◆ WHAT THE TASK REQUIRES ◆
Going from the top of the data below, give again each line through the one containing "instruction rules, apart", both ends kept.

[Saved entries]
───

-- ==== Sys2Proof/Machine/Static.lean ====
section
/-! DEFINITION. The static facts of each instruction, written from the opcode table and the Operands lines of the
instruction rules, apart from the meanings: its conformance group, the registers it reads and writes, its jump
distance, the bytes it stores, its row of the table. Statements about all instructions are made over them. -/

namespace Sys2Proof

/-- The conformance group of an instruction (00_scope.md R6; opcode_table.json "group"). -/
def Instr.group : Instr → Group
  | .addAluK _ _ => .base32
  | .addAluX _ _ => .base32
  | .addAlu64K _ _ => .base64
  | .addAlu64X _ _ => .base64
  | .subAluK _ _ => .base32
  | .subAluX _ _ => .base32
  | .subAlu64K _ _ => .base64
  | .subAlu64X _ _ => .base64
  | .mulAluK _ _ => .divmul32
  | .mulAluX _ _ => .divmul32
  | .mulAlu64K _ _ => .divmul64
  | .mulAlu64X _ _ => .divmul64
  | .divAluK _ _ => .divmul32
  | .divAluX _ _ => .divmul32
  | .divAlu64K _ _ => .divmul64
  | .divAlu64X _ _ => .divmul64
  | .sdivAluK _ _ => .divmul32
  | .sdivAluX _ _ => .divmul32
  | .sdivAlu64K _ _ => .divmul64
  | .sdivAlu64X _ _ => .divmul64
  | .orAluK _ _ => .base32
  | .orAluX _ _ => .base32
  | .orAlu64K _ _ => .base64
  | .orAlu64X _ _ => .base64
  | .andAluK _ _ => .base32
  | .andAluX _ _ => .base32
  | .andAlu64K _ _ => .base64
  | .andAlu64X _ _ => .base64
  | .lshAluK _ _ => .base32
  | .lshAluX _ _ => .base32
  | .lshAlu64K _ _ => .base64
  | .lshAlu64X _ _ => .base64
  | .rshAluK _ _ => .base32
  | .rshAluX _ _ => .base32
  | .rshAlu64K _ _ => .base64
  | .rshAlu64X _ _ => .base64
  | .negAlu _ => .base32
  | .negAlu64 _ => .base64
  | .modAluK _ _ => .divmul32
  | .modAluX _ _ => .divmul32
  | .modAlu64K _ _ => .divmul64
  | .modAlu64X _ _ => .divmul64
  | .smodAluK _ _ => .divmul32
  | .smodAluX _ _ => .divmul32
  | .smodAlu64K _ _ => .divmul64
  | .smodAlu64X _ _ => .divmul64
  | .xorAluK _ _ => .base32
  | .xorAluX _ _ => .base32
  | .xorAlu64K _ _ => .base64
  | .xorAlu64X _ _ => .base64
  | .movAluK _ _ => .base32
  | .movAluX _ _ => .base32
  | .movAlu64K _ _ => .base64
  | .movAlu64X _ _ => .base64
  | .movsx8AluX _ _ => .base32
  | .movsx16AluX _ _ => .base32
  | .movsx8Alu64X _ _ => .base64
  | .movsx16Alu64X _ _ => .base64
  | .movsx32Alu64X _ _ => .base64
  | .arshAluK _ _ => .base32
  | .arshAluX _ _ => .base32
  | .arshAlu64K _ _ => .base64
  | .arshAlu64X _ _ => .base64
  | .endToLe16 _ => .base32
  | .endToLe32 _ => .base32
  | .endToLe64 _ => .base64
  | .endToBe16 _ => .base32
  | .endToBe32 _ => .base32
  | .endToBe64 _ => .base64
  | .bswap16 _ => .base32
  | .bswap32 _ => .base32
  | .bswap64 _ => .base64
  | .jaJmp _ => .base32
  | .jaJmp32 _ => .base32
  | .jeqJmpK _ _ _ => .base64
  | .jeqJmpX _ _ _ => .base64
  | .jeqJmp32K _ _ _ => .base32
  | .jeqJmp32X _ _ _ => .base32
  | .jgtJmpK _ _ _ => .base64
  | .jgtJmpX _ _ _ => .base64
  | .jgtJmp32K _ _ _ => .base32
  | .jgtJmp32X _ _ _ => .base32
  | .jgeJmpK _ _ _ => .base64
  | .jgeJmpX _ _ _ => .base64
  | .jgeJmp32K _ _ _ => .base32
  | .jgeJmp32X _ _ _ => .base32
  | .jsetJmpK _ _ _ => .base64
  | .jsetJmpX _ _ _ => .base64
  | .jsetJmp32K _ _ _ => .base32
  | .jsetJmp32X _ _ _ => .base32
  | .jneJmpK _ _ _ => .base64
  | .jneJmpX _ _ _ => .base64
  | .jneJmp32K _ _ _ => .base32
  | .jneJmp32X _ _ _ => .base32
  | .jsgtJmpK _ _ _ => .base64
  | .jsgtJmpX _ _ _ => .base64
  | .jsgtJmp32K _ _ _ => .base32
  | .jsgtJmp32X _ _ _ => .base32
  | .jsgeJmpK _ _ _ => .base64
  | .jsgeJmpX _ _ _ => .base64
  | .jsgeJmp32K _ _ _ => .base32
  | .jsgeJmp32X _ _ _ => .base32
  | .jltJmpK _ _ _ => .base64
  | .jltJmpX _ _ _ => .base64
  | .jltJmp32K _ _ _ => .base32
  | .jltJmp32X _ _ _ => .base32
  | .jleJmpK _ _ _ => .base64
  | .jleJmpX _ _ _ => .base64
  | .jleJmp32K _ _ _ => .base32
  | .jleJmp32X _ _ _ => .base32
  | .jsltJmpK _ _ _ => .base64
  | .jsltJmpX _ _ _ => .base64
  | .jsltJmp32K _ _ _ => .base32
  | .jsltJmp32X _ _ _ => .base32
  | .jsleJmpK _ _ _ => .base64
  | .jsleJmpX _ _ _ => .base64
  | .jsleJmp32K _ _ _ => .base32
  | .jsleJmp32X _ _ _ => .base32
  | .callHelper _ => .base32
  | .callLocal _ => .base32
  | .callHelperBtf _ => .base32
  | .exit => .base32
  | .ldxMemB _ _ _ => .base32
  | .ldxMemH _ _ _ => .base32
  | .ldxMemW _ _ _ => .base32
  | .ldxMemDw _ _ _ => .base64
  | .stMemB _ _ _ => .base32
  | .stMemH _ _ _ => .base32
  | .stMemW _ _ _ => .base32
  | .stMemDw _ _ _ => .base64
  | .stxMemB _ _ _ => .base32
  | .stxMemH _ _ _ => .base32
  | .stxMemW _ _ _ => .base32
  | .stxMemDw _ _ _ => .base64
  | .ldxMemsxB _ _ _ => .base32
  | .ldxMemsxH _ _ _ => .base32
  | .ldxMemsxW _ _ _ => .base32
  | .atomicAddW _ _ _ => .atomic32
  | .atomicFetchAddW _ _ _ => .atomic32
  | .atomicOrW _ _ _ => .atomic32
  | .atomicFetchOrW _ _ _ => .atomic32
  | .atomicAndW _ _ _ => .atomic32
  | .atomicFetchAndW _ _ _ => .atomic32
  | .atomicXorW _ _ _ => .atomic32
  | .atomicFetchXorW _ _ _ => .atomic32
  | .atomicXchgW _ _ _ => .atomic32
  | .atomicCmpxchgW _ _ _ => .atomic32
  | .atomicAddDw _ _ _ => .atomic64
  | .atomicFetchAddDw _ _ _ => .atomic64
  | .atomicOrDw _ _ _ => .atomic64
  | .atomicFetchOrDw _ _ _ => .atomic64
  | .atomicAndDw _ _ _ => .atomic64
  | .atomicFetchAndDw _ _ _ => .atomic64
  | .atomicXorDw _ _ _ => .atomic64
  | .atomicFetchXorDw _ _ _ => .atomic64
  | .atomicXchgDw _ _ _ => .atomic64
  | .atomicCmpxchgDw _ _ _ => .atomic64
  | .ldImm64 _ _ _ => .base64
  | .ldMapByFd _ _ => .base64
  | .ldMapValByFd _ _ _ => .base64
  | .ldVarAddr _ _ => .base64
  | .ldCodeAddr _ _ => .base64
  | .ldMapByIdx _ _ => .base64
  | .ldMapValByIdx _ _ _ => .base64
  | .wideSecondSlot _ => .base64
  | .ldAbsW _ => .packet
  | .ldAbsH _ => .packet
  | .ldAbsB _ => .packet
  | .ldIndW _ _ => .packet
  | .ldIndH _ _ => .packet
  | .ldIndB _ _ => .packet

───

◆ THE COMPLETED TASK ◆
-- ==== Sys2Proof/Machine/Static.lean ====
section
/-! DEFINITION. The static facts of each instruction, written from the opcode table and the Operands lines of the
instruction rules, apart from the meanings: its conformance group, the registers it reads and writes, its jump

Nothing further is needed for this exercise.